### TASK GOAL
Could you return every line of the material that contains the word "FloppyRegs"?

### THE RECORDS
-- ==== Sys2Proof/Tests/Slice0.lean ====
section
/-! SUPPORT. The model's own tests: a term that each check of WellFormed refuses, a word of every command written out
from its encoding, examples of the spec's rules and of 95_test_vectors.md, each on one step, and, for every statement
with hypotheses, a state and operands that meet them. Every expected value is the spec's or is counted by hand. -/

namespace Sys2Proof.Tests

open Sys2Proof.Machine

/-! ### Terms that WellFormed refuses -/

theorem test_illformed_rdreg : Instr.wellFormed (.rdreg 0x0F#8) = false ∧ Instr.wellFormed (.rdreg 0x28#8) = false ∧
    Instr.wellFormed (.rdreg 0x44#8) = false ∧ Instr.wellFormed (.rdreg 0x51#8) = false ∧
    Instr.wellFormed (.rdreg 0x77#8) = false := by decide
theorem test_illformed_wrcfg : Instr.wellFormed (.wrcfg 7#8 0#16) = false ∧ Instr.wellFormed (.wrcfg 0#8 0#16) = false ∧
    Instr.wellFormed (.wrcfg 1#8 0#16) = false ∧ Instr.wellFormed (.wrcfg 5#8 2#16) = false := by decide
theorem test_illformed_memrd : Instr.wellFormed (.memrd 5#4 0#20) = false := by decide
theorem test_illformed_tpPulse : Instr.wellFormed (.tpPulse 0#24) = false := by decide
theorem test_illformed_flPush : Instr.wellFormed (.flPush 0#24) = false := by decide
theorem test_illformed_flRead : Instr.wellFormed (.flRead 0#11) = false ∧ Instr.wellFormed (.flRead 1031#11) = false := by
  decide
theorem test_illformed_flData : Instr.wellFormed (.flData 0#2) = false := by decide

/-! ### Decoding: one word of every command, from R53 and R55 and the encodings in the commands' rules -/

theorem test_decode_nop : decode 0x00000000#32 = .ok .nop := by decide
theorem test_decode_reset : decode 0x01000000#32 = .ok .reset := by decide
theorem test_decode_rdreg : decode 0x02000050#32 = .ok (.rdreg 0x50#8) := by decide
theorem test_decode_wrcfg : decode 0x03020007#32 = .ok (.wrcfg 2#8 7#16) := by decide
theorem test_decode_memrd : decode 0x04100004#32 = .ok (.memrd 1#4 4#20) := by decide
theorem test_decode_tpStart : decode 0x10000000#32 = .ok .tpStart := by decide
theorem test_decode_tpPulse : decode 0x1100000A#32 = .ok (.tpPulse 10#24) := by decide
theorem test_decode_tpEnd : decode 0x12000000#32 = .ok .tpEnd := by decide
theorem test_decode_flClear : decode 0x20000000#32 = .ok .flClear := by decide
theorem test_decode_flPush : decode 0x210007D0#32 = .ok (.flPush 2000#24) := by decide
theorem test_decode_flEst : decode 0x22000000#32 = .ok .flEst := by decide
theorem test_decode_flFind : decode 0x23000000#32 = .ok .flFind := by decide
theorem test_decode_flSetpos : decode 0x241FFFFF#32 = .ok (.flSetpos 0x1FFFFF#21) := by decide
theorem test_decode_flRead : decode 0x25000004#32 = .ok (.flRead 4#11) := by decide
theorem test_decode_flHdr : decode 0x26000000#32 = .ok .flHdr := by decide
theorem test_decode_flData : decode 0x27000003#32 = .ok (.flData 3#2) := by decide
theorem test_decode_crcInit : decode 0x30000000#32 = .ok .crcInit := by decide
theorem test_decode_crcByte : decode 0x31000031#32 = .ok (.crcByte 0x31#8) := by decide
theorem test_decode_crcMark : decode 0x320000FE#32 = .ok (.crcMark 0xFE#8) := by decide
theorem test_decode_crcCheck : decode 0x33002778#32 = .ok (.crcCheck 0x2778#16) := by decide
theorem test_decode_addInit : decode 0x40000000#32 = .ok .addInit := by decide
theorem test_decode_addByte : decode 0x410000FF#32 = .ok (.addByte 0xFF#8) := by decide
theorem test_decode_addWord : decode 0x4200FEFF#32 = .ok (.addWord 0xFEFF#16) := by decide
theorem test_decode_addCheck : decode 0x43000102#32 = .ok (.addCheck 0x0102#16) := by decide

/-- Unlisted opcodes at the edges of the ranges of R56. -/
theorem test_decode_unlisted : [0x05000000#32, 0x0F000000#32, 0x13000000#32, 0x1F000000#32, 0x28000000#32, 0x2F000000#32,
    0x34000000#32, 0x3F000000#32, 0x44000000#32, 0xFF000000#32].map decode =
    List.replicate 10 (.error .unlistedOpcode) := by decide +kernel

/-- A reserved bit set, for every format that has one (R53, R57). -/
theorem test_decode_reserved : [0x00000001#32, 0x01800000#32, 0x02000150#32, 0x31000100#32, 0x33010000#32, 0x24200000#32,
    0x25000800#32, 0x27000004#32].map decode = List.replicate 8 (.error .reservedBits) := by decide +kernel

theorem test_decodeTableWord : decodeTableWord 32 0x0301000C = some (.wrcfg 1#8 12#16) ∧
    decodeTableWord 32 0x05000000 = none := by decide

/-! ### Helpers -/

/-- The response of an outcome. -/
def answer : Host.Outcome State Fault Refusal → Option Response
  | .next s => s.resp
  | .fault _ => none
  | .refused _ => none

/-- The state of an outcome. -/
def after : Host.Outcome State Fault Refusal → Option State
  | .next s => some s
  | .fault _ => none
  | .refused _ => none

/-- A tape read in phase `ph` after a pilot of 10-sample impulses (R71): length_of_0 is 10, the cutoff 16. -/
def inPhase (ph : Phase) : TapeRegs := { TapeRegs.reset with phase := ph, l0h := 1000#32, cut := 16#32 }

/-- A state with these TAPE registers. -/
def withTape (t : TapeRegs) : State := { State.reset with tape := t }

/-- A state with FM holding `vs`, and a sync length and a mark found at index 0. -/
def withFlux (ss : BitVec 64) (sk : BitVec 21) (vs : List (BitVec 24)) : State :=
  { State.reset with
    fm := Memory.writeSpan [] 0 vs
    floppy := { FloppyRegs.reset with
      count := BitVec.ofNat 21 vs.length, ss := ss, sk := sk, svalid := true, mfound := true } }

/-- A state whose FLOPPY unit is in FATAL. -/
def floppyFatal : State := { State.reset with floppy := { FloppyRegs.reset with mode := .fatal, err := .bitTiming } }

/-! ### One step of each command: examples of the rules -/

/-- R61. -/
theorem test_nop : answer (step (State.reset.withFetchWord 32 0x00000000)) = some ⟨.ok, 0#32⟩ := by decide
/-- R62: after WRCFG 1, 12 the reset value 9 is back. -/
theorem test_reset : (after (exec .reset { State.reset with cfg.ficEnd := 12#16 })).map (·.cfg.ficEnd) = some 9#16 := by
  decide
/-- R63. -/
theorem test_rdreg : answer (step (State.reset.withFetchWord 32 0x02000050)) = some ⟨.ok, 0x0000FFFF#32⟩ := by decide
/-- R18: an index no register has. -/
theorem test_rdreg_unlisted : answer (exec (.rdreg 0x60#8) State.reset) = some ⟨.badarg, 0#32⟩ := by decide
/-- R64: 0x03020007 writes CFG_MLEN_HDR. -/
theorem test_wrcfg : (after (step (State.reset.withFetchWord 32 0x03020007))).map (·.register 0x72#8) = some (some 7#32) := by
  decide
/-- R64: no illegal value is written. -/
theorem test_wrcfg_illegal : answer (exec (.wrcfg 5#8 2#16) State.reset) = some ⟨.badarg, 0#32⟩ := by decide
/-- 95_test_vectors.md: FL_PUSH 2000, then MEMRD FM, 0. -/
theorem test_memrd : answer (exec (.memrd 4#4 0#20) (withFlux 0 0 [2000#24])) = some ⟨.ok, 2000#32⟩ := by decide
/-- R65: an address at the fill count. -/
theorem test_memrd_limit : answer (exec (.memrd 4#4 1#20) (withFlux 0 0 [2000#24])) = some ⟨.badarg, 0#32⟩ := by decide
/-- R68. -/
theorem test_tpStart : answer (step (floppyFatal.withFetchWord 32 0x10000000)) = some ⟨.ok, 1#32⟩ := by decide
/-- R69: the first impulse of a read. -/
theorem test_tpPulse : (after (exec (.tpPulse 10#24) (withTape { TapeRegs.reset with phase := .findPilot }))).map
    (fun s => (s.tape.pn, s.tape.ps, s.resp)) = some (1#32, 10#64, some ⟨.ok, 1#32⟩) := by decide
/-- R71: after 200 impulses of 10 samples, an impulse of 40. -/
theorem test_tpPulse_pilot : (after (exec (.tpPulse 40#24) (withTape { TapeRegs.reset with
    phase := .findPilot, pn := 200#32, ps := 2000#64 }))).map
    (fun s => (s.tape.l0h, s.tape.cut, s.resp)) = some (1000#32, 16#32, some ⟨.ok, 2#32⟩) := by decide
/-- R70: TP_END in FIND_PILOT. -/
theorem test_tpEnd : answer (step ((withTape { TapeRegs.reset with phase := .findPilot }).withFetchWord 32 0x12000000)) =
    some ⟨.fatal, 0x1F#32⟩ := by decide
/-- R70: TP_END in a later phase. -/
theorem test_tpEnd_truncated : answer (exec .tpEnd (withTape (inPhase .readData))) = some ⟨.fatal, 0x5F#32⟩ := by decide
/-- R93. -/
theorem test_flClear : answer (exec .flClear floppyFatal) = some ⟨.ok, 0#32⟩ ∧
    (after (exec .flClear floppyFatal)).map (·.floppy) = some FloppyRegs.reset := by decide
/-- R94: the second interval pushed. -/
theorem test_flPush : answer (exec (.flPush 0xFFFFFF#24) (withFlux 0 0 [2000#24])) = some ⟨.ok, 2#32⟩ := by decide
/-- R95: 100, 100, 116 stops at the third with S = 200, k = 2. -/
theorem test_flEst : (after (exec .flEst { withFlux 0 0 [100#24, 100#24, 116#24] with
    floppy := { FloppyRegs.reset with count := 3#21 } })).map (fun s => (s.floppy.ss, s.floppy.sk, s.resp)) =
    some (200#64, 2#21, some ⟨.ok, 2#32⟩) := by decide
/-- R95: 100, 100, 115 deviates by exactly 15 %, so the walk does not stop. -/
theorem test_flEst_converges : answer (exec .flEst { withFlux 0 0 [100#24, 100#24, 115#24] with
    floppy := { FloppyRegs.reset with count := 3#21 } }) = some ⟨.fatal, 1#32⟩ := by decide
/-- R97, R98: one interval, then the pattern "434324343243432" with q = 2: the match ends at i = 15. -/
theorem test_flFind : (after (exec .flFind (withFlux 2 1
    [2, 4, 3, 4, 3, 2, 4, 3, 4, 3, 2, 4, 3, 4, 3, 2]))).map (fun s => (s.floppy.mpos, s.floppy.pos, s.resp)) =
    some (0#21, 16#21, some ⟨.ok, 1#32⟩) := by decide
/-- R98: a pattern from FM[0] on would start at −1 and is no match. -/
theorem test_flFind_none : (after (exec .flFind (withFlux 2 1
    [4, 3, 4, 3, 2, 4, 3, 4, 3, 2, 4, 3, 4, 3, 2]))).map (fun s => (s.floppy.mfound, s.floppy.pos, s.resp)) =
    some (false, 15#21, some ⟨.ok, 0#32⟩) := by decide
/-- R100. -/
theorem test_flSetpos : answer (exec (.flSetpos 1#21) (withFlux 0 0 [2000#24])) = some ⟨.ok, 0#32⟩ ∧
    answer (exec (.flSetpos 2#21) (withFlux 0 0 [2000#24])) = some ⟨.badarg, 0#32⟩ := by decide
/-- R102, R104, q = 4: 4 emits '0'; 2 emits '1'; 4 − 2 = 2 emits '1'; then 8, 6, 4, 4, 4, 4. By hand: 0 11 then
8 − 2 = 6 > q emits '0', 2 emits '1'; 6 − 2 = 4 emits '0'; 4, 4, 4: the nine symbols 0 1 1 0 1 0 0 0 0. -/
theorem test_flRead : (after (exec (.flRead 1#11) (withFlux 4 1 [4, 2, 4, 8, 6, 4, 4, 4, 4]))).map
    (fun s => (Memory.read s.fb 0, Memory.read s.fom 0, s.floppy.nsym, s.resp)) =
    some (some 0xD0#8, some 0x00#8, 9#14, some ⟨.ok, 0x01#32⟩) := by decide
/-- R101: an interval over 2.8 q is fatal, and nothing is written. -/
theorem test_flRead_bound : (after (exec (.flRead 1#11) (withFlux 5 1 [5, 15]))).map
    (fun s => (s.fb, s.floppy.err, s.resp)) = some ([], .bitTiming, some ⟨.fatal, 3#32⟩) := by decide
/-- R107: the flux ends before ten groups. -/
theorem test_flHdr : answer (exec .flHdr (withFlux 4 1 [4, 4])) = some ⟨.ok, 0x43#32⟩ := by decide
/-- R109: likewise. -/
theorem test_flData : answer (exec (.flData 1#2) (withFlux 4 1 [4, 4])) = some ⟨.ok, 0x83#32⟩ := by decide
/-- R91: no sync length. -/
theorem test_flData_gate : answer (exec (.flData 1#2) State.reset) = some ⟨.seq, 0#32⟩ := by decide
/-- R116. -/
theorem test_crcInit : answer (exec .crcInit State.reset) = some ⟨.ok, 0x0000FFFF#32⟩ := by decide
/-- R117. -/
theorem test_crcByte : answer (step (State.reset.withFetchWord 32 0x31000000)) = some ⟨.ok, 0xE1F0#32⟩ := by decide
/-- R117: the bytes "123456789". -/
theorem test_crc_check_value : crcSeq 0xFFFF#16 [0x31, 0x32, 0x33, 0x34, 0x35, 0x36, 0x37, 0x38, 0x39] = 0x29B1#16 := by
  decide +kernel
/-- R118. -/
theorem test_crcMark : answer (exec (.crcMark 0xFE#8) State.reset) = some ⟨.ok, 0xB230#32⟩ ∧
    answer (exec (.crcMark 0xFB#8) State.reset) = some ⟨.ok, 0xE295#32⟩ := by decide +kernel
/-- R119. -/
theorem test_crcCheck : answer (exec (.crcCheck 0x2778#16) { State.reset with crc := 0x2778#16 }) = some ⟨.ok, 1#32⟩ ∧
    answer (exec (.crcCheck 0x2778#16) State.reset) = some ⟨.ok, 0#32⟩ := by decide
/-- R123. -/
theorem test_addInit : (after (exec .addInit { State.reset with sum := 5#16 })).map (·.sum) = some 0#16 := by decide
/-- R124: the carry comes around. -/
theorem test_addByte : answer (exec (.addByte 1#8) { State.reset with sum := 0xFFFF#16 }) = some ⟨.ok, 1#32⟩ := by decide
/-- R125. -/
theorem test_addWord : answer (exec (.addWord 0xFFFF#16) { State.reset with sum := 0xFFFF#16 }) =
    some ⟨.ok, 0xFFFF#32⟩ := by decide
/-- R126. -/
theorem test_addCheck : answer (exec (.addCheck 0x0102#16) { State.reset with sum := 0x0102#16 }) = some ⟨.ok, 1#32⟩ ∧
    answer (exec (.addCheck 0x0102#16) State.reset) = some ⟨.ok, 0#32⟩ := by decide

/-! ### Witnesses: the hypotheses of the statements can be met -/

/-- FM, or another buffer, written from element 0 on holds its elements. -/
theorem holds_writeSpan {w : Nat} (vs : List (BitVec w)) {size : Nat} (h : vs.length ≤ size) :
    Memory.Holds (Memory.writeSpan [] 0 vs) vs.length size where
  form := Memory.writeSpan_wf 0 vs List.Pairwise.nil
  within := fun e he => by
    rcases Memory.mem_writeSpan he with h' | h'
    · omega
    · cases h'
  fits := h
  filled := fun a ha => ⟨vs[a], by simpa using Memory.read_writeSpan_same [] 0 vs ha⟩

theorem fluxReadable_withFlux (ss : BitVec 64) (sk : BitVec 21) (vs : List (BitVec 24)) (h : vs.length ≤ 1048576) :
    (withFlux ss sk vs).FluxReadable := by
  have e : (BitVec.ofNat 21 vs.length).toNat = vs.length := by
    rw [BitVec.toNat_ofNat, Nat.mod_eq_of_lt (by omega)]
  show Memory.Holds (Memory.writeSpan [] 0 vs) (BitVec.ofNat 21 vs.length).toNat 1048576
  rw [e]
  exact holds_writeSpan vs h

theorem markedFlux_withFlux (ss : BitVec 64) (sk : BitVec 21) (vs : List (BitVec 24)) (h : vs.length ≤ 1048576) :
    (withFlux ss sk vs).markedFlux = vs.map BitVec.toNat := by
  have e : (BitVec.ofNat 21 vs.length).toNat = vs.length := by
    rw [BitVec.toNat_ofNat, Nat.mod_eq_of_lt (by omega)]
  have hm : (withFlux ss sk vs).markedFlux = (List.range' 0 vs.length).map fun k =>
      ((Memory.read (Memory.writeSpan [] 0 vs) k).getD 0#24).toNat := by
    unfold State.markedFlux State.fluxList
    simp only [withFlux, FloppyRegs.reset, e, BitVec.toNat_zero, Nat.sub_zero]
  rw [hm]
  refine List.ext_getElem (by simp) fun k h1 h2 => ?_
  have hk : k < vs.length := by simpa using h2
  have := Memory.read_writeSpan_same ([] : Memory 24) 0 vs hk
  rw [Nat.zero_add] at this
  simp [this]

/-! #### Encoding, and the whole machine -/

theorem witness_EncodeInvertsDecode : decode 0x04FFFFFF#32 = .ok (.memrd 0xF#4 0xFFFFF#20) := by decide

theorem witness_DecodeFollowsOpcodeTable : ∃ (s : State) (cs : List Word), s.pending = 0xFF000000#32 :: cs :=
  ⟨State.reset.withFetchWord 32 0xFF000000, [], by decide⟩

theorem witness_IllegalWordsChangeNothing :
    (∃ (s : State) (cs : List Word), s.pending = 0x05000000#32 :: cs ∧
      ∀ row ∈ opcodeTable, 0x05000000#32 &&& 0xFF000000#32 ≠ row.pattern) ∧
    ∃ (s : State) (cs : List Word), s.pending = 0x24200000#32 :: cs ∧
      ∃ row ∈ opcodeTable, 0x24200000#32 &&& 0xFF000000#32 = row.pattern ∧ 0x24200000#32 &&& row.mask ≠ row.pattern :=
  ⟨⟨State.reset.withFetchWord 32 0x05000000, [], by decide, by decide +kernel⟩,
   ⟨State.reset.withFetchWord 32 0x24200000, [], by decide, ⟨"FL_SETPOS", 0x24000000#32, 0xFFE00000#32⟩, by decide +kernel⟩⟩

### RESPONSE TO THIS EXERCISE
    floppy := { FloppyRegs.reset with
def floppyFatal : State := { State.reset with floppy := { FloppyRegs.reset with mode := .fatal, err := .bitTiming } }
    (after (exec .flClear floppyFatal)).map (·.floppy) = some FloppyRegs.reset := by decide
    floppy := { FloppyRegs.reset with count := 3#21 } })).map (fun s => (s.floppy.ss, s.floppy.sk, s.resp)) =
    floppy := { FloppyRegs.reset with count := 3#21 } }) = some ⟨.fatal, 1#32⟩ := by decide
    simp only [withFlux, FloppyRegs.reset, e, BitVec.toNat_zero, Nat.sub_zero]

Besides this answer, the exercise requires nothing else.